Where the records below show a line containing "read back. -/", start copying; end with the line containing "simp only [hctrl, if_true, nmiEntry_eq]", and copy it too.

Exercise input:
::::::::::
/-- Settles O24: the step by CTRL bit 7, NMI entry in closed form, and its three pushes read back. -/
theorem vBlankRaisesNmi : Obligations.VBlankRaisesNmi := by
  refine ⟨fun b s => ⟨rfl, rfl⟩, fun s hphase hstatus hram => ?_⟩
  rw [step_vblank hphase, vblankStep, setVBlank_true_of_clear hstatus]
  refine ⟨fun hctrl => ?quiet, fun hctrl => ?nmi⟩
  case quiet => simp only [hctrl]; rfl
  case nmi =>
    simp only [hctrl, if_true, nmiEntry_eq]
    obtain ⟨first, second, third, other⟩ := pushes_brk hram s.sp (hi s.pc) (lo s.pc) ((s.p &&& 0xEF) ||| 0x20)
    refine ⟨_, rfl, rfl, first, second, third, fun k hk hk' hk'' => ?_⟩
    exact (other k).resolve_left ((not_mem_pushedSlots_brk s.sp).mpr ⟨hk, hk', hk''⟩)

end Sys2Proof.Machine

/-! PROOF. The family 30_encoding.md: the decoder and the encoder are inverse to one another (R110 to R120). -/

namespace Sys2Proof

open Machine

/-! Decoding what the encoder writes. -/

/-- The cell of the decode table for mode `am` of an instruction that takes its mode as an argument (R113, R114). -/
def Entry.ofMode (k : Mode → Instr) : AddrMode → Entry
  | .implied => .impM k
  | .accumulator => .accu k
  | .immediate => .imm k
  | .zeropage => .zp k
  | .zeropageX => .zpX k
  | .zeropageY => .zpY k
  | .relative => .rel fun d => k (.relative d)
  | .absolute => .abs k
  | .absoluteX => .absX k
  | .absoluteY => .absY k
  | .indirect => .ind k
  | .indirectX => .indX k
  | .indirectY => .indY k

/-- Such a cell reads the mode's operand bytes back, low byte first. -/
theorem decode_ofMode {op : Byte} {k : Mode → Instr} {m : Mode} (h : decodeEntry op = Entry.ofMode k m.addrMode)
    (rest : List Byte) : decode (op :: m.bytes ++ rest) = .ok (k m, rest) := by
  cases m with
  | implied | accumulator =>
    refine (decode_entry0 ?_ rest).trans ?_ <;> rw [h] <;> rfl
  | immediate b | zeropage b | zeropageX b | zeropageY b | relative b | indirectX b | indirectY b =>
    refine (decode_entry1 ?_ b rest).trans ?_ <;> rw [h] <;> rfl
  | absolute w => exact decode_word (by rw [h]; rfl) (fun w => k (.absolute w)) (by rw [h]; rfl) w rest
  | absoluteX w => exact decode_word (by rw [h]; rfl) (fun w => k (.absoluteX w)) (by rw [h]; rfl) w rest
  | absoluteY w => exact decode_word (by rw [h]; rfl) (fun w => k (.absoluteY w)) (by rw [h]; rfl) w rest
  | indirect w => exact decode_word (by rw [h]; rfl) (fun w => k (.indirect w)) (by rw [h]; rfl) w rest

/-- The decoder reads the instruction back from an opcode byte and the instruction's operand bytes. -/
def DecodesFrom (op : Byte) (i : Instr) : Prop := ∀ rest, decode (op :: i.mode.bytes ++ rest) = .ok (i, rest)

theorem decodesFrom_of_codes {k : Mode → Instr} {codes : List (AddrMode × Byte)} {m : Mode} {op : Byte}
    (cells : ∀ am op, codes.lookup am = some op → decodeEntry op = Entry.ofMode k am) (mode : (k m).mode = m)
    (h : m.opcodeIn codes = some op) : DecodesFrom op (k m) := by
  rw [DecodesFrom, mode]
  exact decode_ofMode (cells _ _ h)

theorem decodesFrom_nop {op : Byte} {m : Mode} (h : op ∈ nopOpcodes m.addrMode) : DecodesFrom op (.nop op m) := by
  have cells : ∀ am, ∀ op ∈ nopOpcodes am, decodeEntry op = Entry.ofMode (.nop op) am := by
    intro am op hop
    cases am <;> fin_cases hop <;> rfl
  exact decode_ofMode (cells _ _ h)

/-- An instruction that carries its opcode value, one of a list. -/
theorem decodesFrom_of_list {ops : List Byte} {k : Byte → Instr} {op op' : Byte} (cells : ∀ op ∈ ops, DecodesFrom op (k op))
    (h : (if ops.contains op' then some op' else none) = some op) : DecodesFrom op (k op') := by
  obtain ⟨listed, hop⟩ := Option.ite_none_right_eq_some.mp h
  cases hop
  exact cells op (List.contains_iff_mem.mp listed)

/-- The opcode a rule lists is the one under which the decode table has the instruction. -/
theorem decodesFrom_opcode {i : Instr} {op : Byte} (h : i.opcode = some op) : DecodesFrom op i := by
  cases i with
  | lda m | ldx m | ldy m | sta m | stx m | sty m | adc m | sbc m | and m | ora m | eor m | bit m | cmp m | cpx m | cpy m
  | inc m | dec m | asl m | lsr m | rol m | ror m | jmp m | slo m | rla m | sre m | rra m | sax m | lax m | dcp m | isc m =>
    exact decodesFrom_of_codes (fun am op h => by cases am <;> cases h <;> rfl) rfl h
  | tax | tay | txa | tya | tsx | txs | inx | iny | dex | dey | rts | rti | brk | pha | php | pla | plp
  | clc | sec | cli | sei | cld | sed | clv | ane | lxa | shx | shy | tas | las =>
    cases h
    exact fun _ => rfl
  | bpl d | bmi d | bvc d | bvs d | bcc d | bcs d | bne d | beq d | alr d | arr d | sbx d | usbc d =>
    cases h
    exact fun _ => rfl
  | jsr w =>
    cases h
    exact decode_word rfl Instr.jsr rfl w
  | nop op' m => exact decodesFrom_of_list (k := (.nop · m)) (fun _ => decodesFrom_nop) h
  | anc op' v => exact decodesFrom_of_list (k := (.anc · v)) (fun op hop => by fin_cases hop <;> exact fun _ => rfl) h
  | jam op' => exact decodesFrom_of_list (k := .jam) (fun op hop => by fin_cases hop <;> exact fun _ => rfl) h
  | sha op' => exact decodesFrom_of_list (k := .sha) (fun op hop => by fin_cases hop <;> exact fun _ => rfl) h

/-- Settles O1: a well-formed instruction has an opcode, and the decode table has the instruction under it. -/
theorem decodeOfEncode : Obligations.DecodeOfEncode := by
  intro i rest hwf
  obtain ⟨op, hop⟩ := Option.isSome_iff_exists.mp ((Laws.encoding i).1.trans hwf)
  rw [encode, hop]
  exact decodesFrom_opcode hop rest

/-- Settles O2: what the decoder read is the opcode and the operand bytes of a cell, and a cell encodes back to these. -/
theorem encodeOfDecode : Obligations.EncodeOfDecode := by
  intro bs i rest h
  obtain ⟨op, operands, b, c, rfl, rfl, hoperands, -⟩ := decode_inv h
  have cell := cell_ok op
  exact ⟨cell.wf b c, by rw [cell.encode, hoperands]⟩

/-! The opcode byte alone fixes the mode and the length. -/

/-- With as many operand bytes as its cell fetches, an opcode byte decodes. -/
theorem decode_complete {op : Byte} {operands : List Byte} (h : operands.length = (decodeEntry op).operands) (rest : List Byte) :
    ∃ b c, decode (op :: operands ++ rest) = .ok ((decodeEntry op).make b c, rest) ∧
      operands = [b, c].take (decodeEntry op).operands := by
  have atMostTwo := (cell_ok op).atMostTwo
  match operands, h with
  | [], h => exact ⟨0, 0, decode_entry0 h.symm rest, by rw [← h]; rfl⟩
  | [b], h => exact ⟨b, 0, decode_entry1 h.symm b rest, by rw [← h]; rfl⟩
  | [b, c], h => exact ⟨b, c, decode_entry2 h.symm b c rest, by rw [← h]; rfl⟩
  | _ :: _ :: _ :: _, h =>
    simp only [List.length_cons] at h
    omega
::::::::::
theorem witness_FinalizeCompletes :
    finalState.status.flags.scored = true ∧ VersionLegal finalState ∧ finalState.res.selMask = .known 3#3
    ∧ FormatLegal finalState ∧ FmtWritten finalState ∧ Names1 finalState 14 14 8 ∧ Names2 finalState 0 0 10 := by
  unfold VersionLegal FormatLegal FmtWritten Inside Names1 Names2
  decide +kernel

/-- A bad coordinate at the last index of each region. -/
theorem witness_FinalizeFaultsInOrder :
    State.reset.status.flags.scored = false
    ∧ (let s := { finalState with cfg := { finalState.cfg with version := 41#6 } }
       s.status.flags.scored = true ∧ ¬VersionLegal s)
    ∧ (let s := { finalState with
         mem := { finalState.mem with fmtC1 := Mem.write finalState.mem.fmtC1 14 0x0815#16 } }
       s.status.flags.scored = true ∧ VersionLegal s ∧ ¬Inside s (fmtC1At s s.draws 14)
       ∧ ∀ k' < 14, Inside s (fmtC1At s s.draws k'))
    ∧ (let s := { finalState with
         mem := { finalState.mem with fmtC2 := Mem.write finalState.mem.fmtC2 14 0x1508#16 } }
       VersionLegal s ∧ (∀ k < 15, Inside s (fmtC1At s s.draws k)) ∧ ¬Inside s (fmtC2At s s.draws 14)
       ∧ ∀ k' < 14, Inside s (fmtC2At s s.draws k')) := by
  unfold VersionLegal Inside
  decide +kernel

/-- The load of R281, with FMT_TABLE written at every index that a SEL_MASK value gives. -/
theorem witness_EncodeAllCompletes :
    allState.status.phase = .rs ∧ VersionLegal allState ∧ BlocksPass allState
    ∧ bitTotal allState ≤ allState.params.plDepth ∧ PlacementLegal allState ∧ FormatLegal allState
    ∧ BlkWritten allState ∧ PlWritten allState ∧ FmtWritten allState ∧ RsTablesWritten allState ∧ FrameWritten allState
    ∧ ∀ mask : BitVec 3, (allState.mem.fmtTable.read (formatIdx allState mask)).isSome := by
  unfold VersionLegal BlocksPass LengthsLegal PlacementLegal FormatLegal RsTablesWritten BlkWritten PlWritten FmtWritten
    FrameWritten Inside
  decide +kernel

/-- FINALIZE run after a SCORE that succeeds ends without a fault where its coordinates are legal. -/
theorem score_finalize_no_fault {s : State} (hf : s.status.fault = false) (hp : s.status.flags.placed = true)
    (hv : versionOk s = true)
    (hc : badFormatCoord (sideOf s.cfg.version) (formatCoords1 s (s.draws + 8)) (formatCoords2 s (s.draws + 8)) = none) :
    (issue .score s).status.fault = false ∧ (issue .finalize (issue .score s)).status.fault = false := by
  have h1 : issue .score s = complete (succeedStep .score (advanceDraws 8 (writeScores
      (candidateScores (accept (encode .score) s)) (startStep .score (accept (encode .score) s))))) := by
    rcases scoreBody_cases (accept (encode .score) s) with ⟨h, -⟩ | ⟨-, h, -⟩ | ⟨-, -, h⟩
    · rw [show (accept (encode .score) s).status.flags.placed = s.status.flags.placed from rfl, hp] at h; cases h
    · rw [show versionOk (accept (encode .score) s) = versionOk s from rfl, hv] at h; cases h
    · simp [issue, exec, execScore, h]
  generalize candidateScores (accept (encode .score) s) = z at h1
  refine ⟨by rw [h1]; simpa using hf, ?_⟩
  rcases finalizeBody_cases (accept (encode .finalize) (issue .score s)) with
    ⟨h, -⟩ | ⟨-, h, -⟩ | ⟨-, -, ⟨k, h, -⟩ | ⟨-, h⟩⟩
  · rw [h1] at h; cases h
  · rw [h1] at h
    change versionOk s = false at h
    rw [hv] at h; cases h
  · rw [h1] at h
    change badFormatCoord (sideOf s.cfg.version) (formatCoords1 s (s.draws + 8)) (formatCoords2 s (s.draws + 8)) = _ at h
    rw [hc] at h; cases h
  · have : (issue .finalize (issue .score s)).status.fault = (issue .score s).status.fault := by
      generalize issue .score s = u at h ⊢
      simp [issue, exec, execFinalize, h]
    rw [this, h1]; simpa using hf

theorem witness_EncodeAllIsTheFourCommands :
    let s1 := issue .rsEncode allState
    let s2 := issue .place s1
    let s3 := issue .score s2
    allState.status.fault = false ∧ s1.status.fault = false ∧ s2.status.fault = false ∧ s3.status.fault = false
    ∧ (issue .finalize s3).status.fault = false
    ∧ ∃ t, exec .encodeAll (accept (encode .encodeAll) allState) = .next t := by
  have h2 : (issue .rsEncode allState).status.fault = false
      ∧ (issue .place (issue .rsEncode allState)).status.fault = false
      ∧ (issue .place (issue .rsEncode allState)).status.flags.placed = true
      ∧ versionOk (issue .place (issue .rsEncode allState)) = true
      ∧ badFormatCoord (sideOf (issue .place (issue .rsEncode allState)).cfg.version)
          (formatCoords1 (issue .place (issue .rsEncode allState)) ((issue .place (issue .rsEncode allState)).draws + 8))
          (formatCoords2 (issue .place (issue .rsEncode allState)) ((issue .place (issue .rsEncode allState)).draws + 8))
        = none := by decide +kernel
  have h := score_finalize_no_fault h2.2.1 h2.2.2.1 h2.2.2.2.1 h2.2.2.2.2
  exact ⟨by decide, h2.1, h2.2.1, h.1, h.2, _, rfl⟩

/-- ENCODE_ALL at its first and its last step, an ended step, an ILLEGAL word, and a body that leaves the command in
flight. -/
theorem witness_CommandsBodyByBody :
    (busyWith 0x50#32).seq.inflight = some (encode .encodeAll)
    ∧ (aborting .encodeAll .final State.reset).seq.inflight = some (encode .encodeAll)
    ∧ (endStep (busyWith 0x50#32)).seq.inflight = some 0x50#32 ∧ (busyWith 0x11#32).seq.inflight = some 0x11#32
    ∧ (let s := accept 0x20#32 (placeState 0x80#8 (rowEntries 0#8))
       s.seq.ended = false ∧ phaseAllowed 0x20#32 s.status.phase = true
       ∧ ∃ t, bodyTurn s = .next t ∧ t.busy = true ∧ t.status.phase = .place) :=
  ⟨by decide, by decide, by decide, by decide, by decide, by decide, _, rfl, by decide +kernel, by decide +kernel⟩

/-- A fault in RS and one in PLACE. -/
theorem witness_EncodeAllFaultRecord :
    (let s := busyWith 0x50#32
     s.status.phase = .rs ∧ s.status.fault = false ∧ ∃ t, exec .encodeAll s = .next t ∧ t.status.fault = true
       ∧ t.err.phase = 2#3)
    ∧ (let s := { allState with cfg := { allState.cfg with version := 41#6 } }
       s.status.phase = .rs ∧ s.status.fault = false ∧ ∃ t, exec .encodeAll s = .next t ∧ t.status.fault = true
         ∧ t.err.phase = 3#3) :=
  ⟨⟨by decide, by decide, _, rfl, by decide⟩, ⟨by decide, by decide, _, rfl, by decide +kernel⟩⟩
::::::::::
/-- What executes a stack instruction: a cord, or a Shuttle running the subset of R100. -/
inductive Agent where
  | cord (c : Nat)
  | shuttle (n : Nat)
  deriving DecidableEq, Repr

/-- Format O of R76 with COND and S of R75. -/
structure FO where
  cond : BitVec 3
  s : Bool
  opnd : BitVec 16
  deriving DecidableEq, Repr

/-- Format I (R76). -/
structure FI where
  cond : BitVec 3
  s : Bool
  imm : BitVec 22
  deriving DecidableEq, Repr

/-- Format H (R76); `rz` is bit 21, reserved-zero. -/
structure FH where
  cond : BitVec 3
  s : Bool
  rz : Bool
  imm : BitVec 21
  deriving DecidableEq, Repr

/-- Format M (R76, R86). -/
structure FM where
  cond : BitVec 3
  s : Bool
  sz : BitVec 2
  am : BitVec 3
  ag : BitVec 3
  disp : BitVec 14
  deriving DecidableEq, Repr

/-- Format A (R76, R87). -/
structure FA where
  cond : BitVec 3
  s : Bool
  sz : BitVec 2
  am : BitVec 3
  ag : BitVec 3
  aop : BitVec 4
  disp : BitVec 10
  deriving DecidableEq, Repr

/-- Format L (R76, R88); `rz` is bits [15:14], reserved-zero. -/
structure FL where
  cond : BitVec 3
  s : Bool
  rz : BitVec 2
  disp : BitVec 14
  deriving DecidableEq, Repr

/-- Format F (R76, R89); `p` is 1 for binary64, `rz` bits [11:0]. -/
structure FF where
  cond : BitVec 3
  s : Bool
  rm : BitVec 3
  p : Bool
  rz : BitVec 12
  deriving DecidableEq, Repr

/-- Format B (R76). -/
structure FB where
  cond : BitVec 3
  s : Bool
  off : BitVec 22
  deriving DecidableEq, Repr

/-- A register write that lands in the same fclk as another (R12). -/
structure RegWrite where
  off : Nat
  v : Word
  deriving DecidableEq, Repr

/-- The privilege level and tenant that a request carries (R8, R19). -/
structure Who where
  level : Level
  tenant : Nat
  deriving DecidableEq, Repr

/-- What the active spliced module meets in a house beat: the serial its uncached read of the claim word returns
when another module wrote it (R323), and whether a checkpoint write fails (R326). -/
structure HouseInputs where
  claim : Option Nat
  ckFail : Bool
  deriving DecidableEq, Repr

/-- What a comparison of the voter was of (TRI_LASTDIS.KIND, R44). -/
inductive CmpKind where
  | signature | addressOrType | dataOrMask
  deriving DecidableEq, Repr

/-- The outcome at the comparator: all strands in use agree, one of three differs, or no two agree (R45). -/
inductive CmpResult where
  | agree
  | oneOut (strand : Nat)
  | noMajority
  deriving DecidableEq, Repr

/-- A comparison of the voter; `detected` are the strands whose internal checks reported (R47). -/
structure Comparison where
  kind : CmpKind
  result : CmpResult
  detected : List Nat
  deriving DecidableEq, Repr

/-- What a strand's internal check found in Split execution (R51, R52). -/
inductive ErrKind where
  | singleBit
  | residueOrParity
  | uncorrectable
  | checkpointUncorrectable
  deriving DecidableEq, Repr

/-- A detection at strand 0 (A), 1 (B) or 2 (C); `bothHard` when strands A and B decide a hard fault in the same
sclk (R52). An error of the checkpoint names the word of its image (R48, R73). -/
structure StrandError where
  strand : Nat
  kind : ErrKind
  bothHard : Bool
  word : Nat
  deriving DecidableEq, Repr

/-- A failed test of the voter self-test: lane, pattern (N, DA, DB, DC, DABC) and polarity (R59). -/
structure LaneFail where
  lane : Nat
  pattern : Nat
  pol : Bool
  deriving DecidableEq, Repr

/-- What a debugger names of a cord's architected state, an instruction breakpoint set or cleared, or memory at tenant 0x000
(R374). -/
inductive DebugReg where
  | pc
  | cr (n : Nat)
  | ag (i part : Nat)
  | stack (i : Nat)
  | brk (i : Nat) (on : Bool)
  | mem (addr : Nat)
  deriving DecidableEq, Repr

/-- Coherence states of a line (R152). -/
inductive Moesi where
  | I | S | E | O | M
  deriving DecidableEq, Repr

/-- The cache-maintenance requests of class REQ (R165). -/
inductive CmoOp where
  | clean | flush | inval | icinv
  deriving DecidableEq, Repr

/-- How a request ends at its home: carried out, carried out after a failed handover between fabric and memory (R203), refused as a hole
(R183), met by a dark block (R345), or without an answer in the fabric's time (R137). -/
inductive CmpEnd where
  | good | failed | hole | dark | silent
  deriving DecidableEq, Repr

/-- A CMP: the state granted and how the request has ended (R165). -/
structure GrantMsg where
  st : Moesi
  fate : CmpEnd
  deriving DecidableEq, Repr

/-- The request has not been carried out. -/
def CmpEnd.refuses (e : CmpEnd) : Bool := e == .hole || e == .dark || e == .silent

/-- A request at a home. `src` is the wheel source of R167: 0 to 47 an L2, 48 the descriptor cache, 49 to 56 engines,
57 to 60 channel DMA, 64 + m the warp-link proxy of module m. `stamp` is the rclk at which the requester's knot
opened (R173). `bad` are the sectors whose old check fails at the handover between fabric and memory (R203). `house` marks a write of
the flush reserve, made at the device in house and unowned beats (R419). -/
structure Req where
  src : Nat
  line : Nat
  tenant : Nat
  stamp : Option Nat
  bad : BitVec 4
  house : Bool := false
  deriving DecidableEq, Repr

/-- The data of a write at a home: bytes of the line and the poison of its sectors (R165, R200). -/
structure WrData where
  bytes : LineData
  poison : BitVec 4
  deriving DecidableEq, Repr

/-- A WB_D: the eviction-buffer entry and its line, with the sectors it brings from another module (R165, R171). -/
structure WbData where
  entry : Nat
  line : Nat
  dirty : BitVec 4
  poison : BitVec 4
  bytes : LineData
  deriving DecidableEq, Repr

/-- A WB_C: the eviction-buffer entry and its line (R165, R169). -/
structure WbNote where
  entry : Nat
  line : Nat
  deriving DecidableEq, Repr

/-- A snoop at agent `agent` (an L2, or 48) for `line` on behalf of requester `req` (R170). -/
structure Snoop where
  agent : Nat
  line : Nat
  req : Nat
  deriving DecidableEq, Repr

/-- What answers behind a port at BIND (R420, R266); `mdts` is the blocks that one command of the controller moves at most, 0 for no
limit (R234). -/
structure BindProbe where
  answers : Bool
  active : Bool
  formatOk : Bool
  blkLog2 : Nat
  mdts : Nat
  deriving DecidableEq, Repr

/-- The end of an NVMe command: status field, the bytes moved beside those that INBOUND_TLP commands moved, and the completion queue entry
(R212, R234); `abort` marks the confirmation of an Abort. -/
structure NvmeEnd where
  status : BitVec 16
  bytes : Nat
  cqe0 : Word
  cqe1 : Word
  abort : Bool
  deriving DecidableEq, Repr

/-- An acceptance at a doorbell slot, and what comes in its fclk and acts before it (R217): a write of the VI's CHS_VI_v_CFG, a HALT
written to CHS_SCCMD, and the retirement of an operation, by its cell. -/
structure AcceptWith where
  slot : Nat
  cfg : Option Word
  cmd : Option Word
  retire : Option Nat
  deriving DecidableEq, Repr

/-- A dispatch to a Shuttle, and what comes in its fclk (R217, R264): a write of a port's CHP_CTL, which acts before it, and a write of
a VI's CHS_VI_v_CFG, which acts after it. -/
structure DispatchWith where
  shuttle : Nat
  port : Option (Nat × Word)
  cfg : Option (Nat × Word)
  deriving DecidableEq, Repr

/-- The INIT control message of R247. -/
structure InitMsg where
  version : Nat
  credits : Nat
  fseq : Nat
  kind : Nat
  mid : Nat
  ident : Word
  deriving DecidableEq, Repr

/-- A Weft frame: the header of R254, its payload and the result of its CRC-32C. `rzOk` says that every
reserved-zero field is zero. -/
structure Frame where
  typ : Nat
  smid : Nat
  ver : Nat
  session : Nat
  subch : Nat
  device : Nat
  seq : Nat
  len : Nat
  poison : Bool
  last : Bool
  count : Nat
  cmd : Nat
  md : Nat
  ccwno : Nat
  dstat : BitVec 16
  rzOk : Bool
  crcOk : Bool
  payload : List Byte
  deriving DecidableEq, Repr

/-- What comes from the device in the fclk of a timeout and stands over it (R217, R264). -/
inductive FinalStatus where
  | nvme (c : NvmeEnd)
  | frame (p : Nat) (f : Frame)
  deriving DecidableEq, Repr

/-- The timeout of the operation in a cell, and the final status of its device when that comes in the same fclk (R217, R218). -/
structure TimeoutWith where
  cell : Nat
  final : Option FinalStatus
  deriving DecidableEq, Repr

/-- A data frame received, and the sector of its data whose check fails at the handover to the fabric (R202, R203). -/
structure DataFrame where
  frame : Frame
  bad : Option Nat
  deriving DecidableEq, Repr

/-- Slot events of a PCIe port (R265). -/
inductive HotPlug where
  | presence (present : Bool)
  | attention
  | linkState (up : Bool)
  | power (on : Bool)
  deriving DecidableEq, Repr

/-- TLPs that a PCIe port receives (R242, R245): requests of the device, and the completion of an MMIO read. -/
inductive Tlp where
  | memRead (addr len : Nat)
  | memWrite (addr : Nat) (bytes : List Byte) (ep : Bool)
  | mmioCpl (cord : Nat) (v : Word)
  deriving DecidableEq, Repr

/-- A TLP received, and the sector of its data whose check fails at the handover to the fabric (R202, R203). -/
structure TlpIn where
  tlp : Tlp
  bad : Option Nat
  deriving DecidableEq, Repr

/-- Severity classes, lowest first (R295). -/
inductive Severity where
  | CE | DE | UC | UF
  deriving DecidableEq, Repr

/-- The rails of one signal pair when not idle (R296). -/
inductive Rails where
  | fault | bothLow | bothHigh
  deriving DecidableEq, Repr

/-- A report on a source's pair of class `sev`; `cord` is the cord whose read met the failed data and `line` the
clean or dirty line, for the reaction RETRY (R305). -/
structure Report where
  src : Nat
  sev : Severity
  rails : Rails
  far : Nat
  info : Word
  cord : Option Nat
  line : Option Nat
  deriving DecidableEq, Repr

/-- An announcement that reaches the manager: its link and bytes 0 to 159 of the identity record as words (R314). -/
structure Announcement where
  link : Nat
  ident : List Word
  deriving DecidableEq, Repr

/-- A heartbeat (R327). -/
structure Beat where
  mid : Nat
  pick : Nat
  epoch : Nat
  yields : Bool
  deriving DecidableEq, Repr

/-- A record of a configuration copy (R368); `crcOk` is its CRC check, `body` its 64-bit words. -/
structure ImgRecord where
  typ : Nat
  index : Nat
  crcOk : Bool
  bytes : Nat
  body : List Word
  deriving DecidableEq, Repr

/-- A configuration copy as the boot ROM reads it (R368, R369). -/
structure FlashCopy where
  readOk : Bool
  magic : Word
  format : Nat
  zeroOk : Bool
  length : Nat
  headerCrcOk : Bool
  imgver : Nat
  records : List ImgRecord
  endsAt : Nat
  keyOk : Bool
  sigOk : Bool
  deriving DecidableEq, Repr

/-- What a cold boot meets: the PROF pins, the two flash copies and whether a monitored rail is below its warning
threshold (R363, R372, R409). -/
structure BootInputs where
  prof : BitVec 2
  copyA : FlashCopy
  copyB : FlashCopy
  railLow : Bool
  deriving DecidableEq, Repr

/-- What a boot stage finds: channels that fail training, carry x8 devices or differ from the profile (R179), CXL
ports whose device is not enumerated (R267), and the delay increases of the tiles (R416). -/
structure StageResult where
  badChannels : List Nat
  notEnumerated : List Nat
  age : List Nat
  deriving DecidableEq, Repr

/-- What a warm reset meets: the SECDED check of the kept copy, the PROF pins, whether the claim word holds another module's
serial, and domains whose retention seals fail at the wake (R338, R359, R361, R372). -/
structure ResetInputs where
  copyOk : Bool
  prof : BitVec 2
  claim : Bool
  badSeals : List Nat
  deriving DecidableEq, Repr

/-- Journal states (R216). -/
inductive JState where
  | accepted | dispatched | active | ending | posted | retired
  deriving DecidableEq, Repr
::::::::::
Response to this exercise:
/-- Settles O24: the step by CTRL bit 7, NMI entry in closed form, and its three pushes read back. -/
theorem vBlankRaisesNmi : Obligations.VBlankRaisesNmi := by
  refine ⟨fun b s => ⟨rfl, rfl⟩, fun s hphase hstatus hram => ?_⟩
  rw [step_vblank hphase, vblankStep, setVBlank_true_of_clear hstatus]
  refine ⟨fun hctrl => ?quiet, fun hctrl => ?nmi⟩
  case quiet => simp only [hctrl]; rfl
  case nmi =>
    simp only [hctrl, if_true, nmiEntry_eq]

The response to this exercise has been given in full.